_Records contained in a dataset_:

-- ==== Sys2Proof/Machine/Flags.lean ====
section
/-! DEFINITION. The TCE has no flags or condition codes (10_state R52). This file holds what takes their place: the numbers of
the status codes (30_encoding R98), the values of the three control registers put together from their flag bits by the
packer (43_packer R193 to R195), and the fields read back from them (10_state R43 to R45, 43_packer R197). -/

namespace Sys2Proof.Machine

/-- The code of a status on the 3-bit field `STATUS` (30_encoding R98). -/
def statusCode : Status → BitVec 3
  | .ok => 0
  | .invalidDuration => 1
  | .rangeExceeded => 2
  | .dutyExceedsPeriod => 3
  | .invalidOutputPin => 4
  | .badRequest => 5

/-- `b(true) = 1`, `b(false) = 0`, as a control-register value (43_packer R194). -/
def flagBit (b : Bool) : Reg8 := if b then 1 else 0

/-- `wgm(PWM) = 1`, `wgm(CTC) = 2` (43_packer R195, 10_state R44). -/
def wgmCode : CountMode → Reg8
  | .pwm => 1
  | .ctc => 2

/-- `IEN_VALUE(layout, flags)` (43_packer R194). -/
def ienValue (l : Layout) (f : PackFlags) : Reg8 :=
  (flagBit f.ieA <<< l.ienAPos.val) ||| (flagBit f.ieB <<< l.ienBPos.val)

/-- `MODE_VALUE(layout, mode, flags)` (43_packer R195). -/
def modeValue (l : Layout) (m : CountMode) (f : PackFlags) : Reg8 :=
  (wgmCode m <<< l.modePos.val) ||| (flagBit f.ocA <<< l.ocAPos.val) ||| (flagBit f.ocB <<< l.ocBPos.val)

/-- `DIV_VALUE(idx) = idx + 1`, the divider code (43_packer R193, 10_state R45). -/
def divValue (idx : Nat) : Nat := idx + 1

/-- The field IEA of IEN (10_state R43). -/
def ienIea (l : Layout) (v : Reg8) : Bool := v.getLsbD l.ienAPos.val
/-- The field IEB of IEN (10_state R43). -/
def ienIeb (l : Layout) (v : Reg8) : Bool := v.getLsbD l.ienBPos.val
/-- The field WGM of MODE, `v[mode_pos+1 : mode_pos]` (10_state R44). -/
def modeWgm (l : Layout) (v : Reg8) : BitVec 2 := v.extractLsb' l.modePos.val 2
/-- The field OCA of MODE (10_state R44). -/
def modeOca (l : Layout) (v : Reg8) : Bool := v.getLsbD l.ocAPos.val
/-- The field OCB of MODE (10_state R44). -/
def modeOcb (l : Layout) (v : Reg8) : Bool := v.getLsbD l.ocBPos.val
/-- The field CS of DIV, `DIV[2:0]`, the divider code (10_state R45). -/
def divCs (v : Reg8) : BitVec 3 := v.extractLsb' 0 3

/-- The counter is clocked: the divider code is not 0 (10_state R45, R48). -/
def clocked (r : RegBlock) : Bool := decide (divCs r.div ≠ 0)

end Sys2Proof.Machine
end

_Instructions for the task_: Only the lines from the one containing "def modeOca (l" through the end of the entries above belong in the answer; repeat them exactly.

_Reply to the task_:
def modeOca (l : Layout) (v : Reg8) : Bool := v.getLsbD l.ocAPos.val
/-- The field OCB of MODE (10_state R44). -/
def modeOcb (l : Layout) (v : Reg8) : Bool := v.getLsbD l.ocBPos.val
/-- The field CS of DIV, `DIV[2:0]`, the divider code (10_state R45). -/
def divCs (v : Reg8) : BitVec 3 := v.extractLsb' 0 3

/-- The counter is clocked: the divider code is not 0 (10_state R45, R48). -/
def clocked (r : RegBlock) : Bool := decide (divCs r.div ≠ 0)

end Sys2Proof.Machine
end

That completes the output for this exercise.